Thanks Jenny I'm dieing laughing that. I can't believe that I have the first rabbit in history that likes hot peppers. And yes they are hot! If you accidentally touch your mouth after feeding the bird them it burns. But then again I'm a white girl that thinks everything is hot LOL.

Here's a picture of which ones they are. And yes I get them by the pound.


----------



## qtipthebun (Mar 6, 2013)

Q loves spicy stuff. She likes to vacuum the bird's stuff as well, and she's nommed a few. She once even cleaned up some jalapeno seeds that my lady had left on a cutting board. The cat hated them, but the bunny just *fwoosh* ate them up.

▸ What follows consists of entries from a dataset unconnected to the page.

-- ==== Sys2Proof/Machine/Sparing.lean ====
section
/-! DEFINITION. Failing tiles, spares, mesh stops and the patrol scrub of tile SRAM (03 R85 to R98, R564). -/

namespace Sys2Proof.Machine

/-- A failed tile or mesh stop joins the fault log, and the operator is told (R34, R91). -/
def logTile (s : State) (t kind : Nat) : State := unitFault (logFault s t kind DEVICE_FAULT) t (tileDie t) DEVICE_FAULT kind

/-- The session that runs on a tile's group. -/
def hosted (s : State) (g : Nat) : Option (Nat × YewSession) :=
  ((s.group g).session.bind fun h => (s.sessions.get? h).map fun v => (h, v)).filter fun p =>
    p.2.groups.contains g && decide (p.2.state = .running ∨ p.2.state = .idle)

/-- A predicted failure with no spare to take over (R564): another placement loads, or the group retires at the next boundary. -/
def retireLater (s : State) (g h : Nat) (v : YewSession) : State :=
  let s1 := s.modGroup g fun x => { x with retireNext := true }
  if v.replacing.isSome then s1
  else match nextPlacement s1 h v [g] with
    | some p => beginReplace s1 h p false
    | none => s1

/-- What a failure of a tile does to its group (R86, R87, R89, R564). -/
def failSlot (s : State) (t slot : Nat) (sudden : Bool) : State :=
  let g := t / 9
  let x := s.group g
  let spare := x.renamed.isNone && !x.noSpare
  match hosted s g with
  | none => if spare then renameSlot s g slot else retireHosting s g t
  | some (h, v) =>
    let other := (x.takeover.map fun k => decide (k.slot ≠ slot) || k.sudden).getD false
    if sudden then
      if !spare || other then retireHosting s g t
      else (stopTile (slipNow s t slDEVICE 0xFF 0 0) t).modGroup g fun y =>
        { y with takeover := some { slot := slot, sudden := true, since := s.lc, copied := false } }
    else if !spare || x.takeover.isSome then retireLater s g h v
    else s.modGroup g fun y => { y with takeover := some { slot := slot, sudden := false, since := s.lc, copied := false } }

/-- A failure of the spare before it serves leaves the group without one; a takeover under way has lost its spare (R89). -/
def failSpare (s : State) (t : Nat) : State :=
  let g := t / 9
  let s1 := s.modGroup g fun x => { x with noSpare := true }
  match (s.group g).takeover, hosted s g with
  | some k, some (h, v) =>
    if k.sudden then retireHosting s1 g t else retireLater (s1.modGroup g fun x => { x with takeover := none }) g h v
  | _, _ => s1

/-- A tile is declared failed (R85). -/
def tileFails (s : State) (t : Nat) (sudden : Bool) : State :=
  let s1 := logTile (s.modTile t fun x => { x with health := if sudden then .failed else .predicted }) t 1
  let s2 := if sudden then modUnit s1 t fun u => { u with state := .failed } else s1
  if (s.group (t / 9)).state = .retired then s2
  else match logicalOf s t with
    | some slot => failSlot s2 t slot sudden
    | none => if t % 9 = 8 then failSpare s2 t else s2

/-- TILE_PREDICTED_FAILURE (R85, R86, R564). -/
def execTilePredictedFailure (tile : Fin 144) (s : State) : Host.Outcome State Fault Refusal :=
  .next (if s.on && decide ((s.tile tile.val).health = .good) then tileFails s tile.val false else s)
/-- TILE_SUDDEN_FAILURE (R85, R87, R89, R564). -/
def execTileSuddenFailure (tile : Fin 144) (s : State) : Host.Outcome State Fault Refusal :=
  .next (if s.on && decide ((s.tile tile.val).health ≠ .failed) then tileFails s tile.val true else s)

/-- SPARE_COPY_COMPLETE (R86): at least 20,480 TCLK cycles after the copy began. -/
def execSpareCopyComplete (group : Fin 16) (s : State) : Host.Outcome State Fault Refusal :=
  .next (match (s.group group.val).takeover with
    | some k =>
      if !s.on || k.sudden || k.copied || k.timedOut || decide (s.lc < k.since + tclkNs s 20480) then s
      else s.modGroup group.val fun x => { x with takeover := some { k with copied := true } }
    | none => s)
/-- SPARE_COPY_TIMEOUT (R86): 100 ms after the copy began; the tile stops at the next epoch boundary. -/
def execSpareCopyTimeout (group : Fin 16) (s : State) : Host.Outcome State Fault Refusal :=
  .next (match (s.group group.val).takeover with
    | some k =>
      if !s.on || k.sudden || k.copied || k.timedOut || decide (s.lc < k.since + 100000000) then s
      else s.modGroup group.val fun x => { x with takeover := some { k with timedOut := true } }
    | none => s)

/-- A STREAM landing buffer is filled by repeating the gateway reads that last filled it (R87). -/
def refillBuffer (o : Owner) (s : State) (u : Nat) (c : Nat × Landing) : State :=
  c.2.lastReads.foldl (fun (s : State) r =>
    let d := gateBytes s o r.1 r.2.2
    s.modTile u fun x =>
      let y := sramPut x r.2.1 d.1
      { y with
        poisoned := wordsAt r.2.1 d.2 ++ y.poisoned.filter fun w => !(wordsAt r.2.1 d.2).contains w
        landing := y.landing.modify c.1 fun l => { l with fill := l.fill + r.2.2, lastReads := l.lastReads ++ [r] } }) s
/-- The landing buffer lies in a STREAM region. -/
def inStream (x : Tile) (b : Landing) : Bool := ((regionOf x b.base).map fun r => decide (r.cls = .stream)).getD false
/-- The spare of a group is loaded for a failed slot, and takes it over (R87). -/
def loadSpare (s : State) (g slot : Nat) (v : YewSession) (m : Image) : State :=
  let t := 9 * g + slot
  let u := 9 * g + 8
  let i := 8 * v.groups.findIdx (fun k => decide (k = g)) + slot
  let s0 : State := { s with tiles := s.tiles.set u (clearedTile (s.tile u)) }
  let s1 := (loadTile s0 v m v.placement i u).modSlot (slotKey 5 u 0) fun _ => s.slot (slotKey 5 t 0)
  let s2 := renameSlot (s1.modCore (1024 + u) freshCore) g slot
  let s3 := restorePersist s2 v u
  ((s.tile t).landing.filter fun c => inStream (s.tile t) c.2).foldl (fun (s : State) c => refillBuffer v.part s u c) s3
/-- SPARE_LOAD_COMPLETE (R87): the slot is on the spare, and held epochs start at the next boundary. -/
def execSpareLoadComplete (group : Fin 16) (s : State) : Host.Outcome State Fault Refusal :=
  .next (let g := group.val
    match (s.group g).takeover with
    | some k =>
      if !s.on || !k.sudden then s
      else match hosted s g with
        | some (h, v) => match sessImage s v with
          | some m => rollSession (loadSpare s g k.slot v m) h
          | none => s
        | none => renameSlot s g k.slot
    | none => s)

/-- MESH_STOP_FAULT (R90): the group retires, and every session whose placement crosses the stop is re-placed. -/
def execMeshStopFault (tile : Fin 144) (s : State) : Host.Outcome State Fault Refusal :=
  .next (let t := tile.val
    let g := t / 9
    if !s.on || (faultyStops s).contains t then s
    else
      let s1 := logTile s t 2
      let own := (hosted s g).map Prod.fst
      let s2 := if (s.group g).state = .retired then s1 else retireHosting s1 g t
      let hit := s2.sessions.keep fun h v => decide (v.state = .running ∨ v.state = .idle) && decide (own ≠ some h) && crosses v.groups t
      hit.foldl (fun (s : State) e => displace s e.1 (leadTile s e.2)) s2)

/-- SRAM_SCRUB_READ (R85, R96 to R98): the patrol scrub reads a tile's next word, with so many bad symbols of its 72. -/
def execSramScrubRead (tile : Fin 144) (badSymbols : B1) (s : State) : Host.Outcome State Fault Refusal :=
  .next (if !s.on then s
    else
      let t := tile.val
      let x := s.tile t
      let w := x.scrubWord
      let last := decide (w + 1 = 327680)
      let good := x.passCorrected + b2n (decide (badSymbols = 1))
      let s1 := s.modTile t fun x => { x with
        scrubWord := if last then 0 else w + 1
        passes := x.passes + b2n last, passAt := if last then s.lc else x.passAt
        corrected := if badSymbols = 1 then sat32 x.corrected 1 else x.corrected
        passCorrected := if last then 0 else good
        poisoned := if 2 ≤ badSymbols ∧ !x.poisoned.contains w then x.poisoned ++ [w] else x.poisoned }
      if 2 ≤ badSymbols ∧ x.rewritten.contains w ∧ x.health ≠ .failed then tileFails s1 t true
      else if badSymbols = 1 ∧ 16 ≤ good ∧ x.health = .good then tileFails s1 t false
      else s1)

end Sys2Proof.Machine
end

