/-- As `SameBut`, but for the counters, logs and the telemetry ring too: reports to the operator. -/
def SameButReports (s t : State) : Prop :=
  t = { s with mbxs := t.mbxs, insts := t.insts, ports := t.ports, emitted := t.emitted, mon := t.mon }

/-- The rails are off for a cause, and every secret, register and memory of the device is gone; what R515 names is left: fuses,
boot flash and pointer, the fault log. No ring entry is written after the erasure (R505). -/
structure Off (s : State) (c : OffCause) (t : State) : Prop where
  rails : t.power.pwrGood = false
  cause : t.power.off = c
  secrets : t.sec = {}
  memory : t.dram = {}
  tiles : t.tiles = []
  owners : t.parts = [] ∧ t.insts = [] ∧ t.sessions = [] ∧ t.longOps = [] ∧ t.mbxs = []
  fuses : t.fuses = s.fuses
  boot : t.fw.bank = s.fw.bank ∧ t.fw.bootStaged = s.fw.bootStaged
  log : ∃ l, t.faultLog = s.faultLog ++ l
  pwrGood : Emit.signal 1 true ∈ t.emitted
  silent : ∀ m, t.emitted.filterMap (Emit.entryFor m) = s.emitted.filterMap (Emit.entryFor m)
  queue : t.pending = s.pending

/-! ### Knalys syllables -/

/-- A syllable of its class that can issue acts on its core alone, as it stands at the issue cycle (R147). -/
def Issues (s : State) (i : Issue) (k : SlotClass) (c : Instr) (g : Core → Core) : Prop :=
  canIssue s i k = true → exec c s = .next (s.modCore (coreNo i.core) fun x => g (x.advance i.cycle))

/-- N, Z, C and V of a result in bits 0 to 3 (R144, R145). -/
def nzcv {w : Nat} (r : BitVec w) (c v : Bool) : Nat := b2n r.msb + 2 * b2n (r == 0#w) + 4 * b2n c + 8 * b2n v

/-- What an integer operation gives: the result, the flags, and which of them it writes. -/
structure IntResult (w : Nat) where
  val : BitVec w
  flags : Nat
  mask : Nat
/-- N and Z from the result, C and V as given (R145). -/
def IntResult.arith {w : Nat} (r : BitVec w) (c v : Bool) : IntResult w := ⟨r, nzcv r c v, 15⟩
/-- N and Z from the result, C and V cleared (R145). -/
def IntResult.logic {w : Nat} (r : BitVec w) : IntResult w := ⟨r, nzcv r false false, 15⟩
/-- N and Z from the result, C cleared, V unchanged (R145). -/
def IntResult.shift {w : Nat} (r : BitVec w) : IntResult w := ⟨r, nzcv r false false, 7⟩

/-- The core with a result and, under .f, its flags in flight: both become visible after `lat` cycles, the result extended by
its sign; g0 takes none (R143, R146, R147, R158). -/
def inFlight {w : Nat} (x : Core) (i : Issue) (lat : Nat) (rd : Fin 32) (f : Bool) (r : IntResult w) : Core :=
  { x with
    pend := x.pend ++
      (if rd = 0 then [] else [{ due := i.cycle + lat, slot := i.slot, target := .reg rd, value := r.val.signExtend 64 }]) ++
      (if f then [{ due := i.cycle + lat, slot := i.slot, target := .flags r.mask, value := BitVec.ofNat 64 r.flags }] else []) }

/-- A syllable of two registers computes `op` on their low `w` bits and the carry, at a latency. -/
def Binary (w lat : Nat) (c : Issue → Fin 32 → Fin 32 → Fin 32 → Bool → Instr) (op : BitVec w → BitVec w → Bool → IntResult w) :
    Prop :=
  ∀ (s : State) (i : Issue) (rd ra rb : Fin 32) (f : Bool), Issues s i .compute (c i rd ra rb f) fun x =>
    inFlight x i lat rd f (op ((x.reg ra).setWidth w) ((x.reg rb).setWidth w) (bitOf x.flags 2))
/-- A syllable of one register computes `op` on its low `w` bits, at latency 1. -/
def Unary (w : Nat) (c : Issue → Fin 32 → Fin 32 → Bool → Instr) (op : BitVec w → IntResult w) : Prop :=
  ∀ (s : State) (i : Issue) (rd ra : Fin 32) (f : Bool), Issues s i .compute (c i rd ra f) fun x =>
    inFlight x i 1 rd f (op ((x.reg ra).setWidth w))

She's also had about 6 types of hot sauce used to try to keep her from chewing her cage when she had one and licked all the types of hot sauce off the bars (that's my bunny!!!). Maybe she's just a weird Texan rabbit, but she likes them too.

This little vacuum eats them sometimes without any issues, so....I'm glad she's not the only weirdo who likes them!


----------



## JBun (Mar 6, 2013)

Shoot!!! Twigs is knocked off the pedestal as the world's first 'Hot Pepper Eating Bun' by the Tipster hwell:


----------



## dayna (Mar 7, 2013)

I let my buck run around in my macaw aviary (under supervision of course) and he enjoys eating the peppers that fall onto the floor and sunflower seeds too!


----------



## Apebull (Mar 7, 2013)

I'm glad he's not he only one. We should start a hot pepper support group, or maybe I'm a bird trapped in a rabbits body group lol.


----------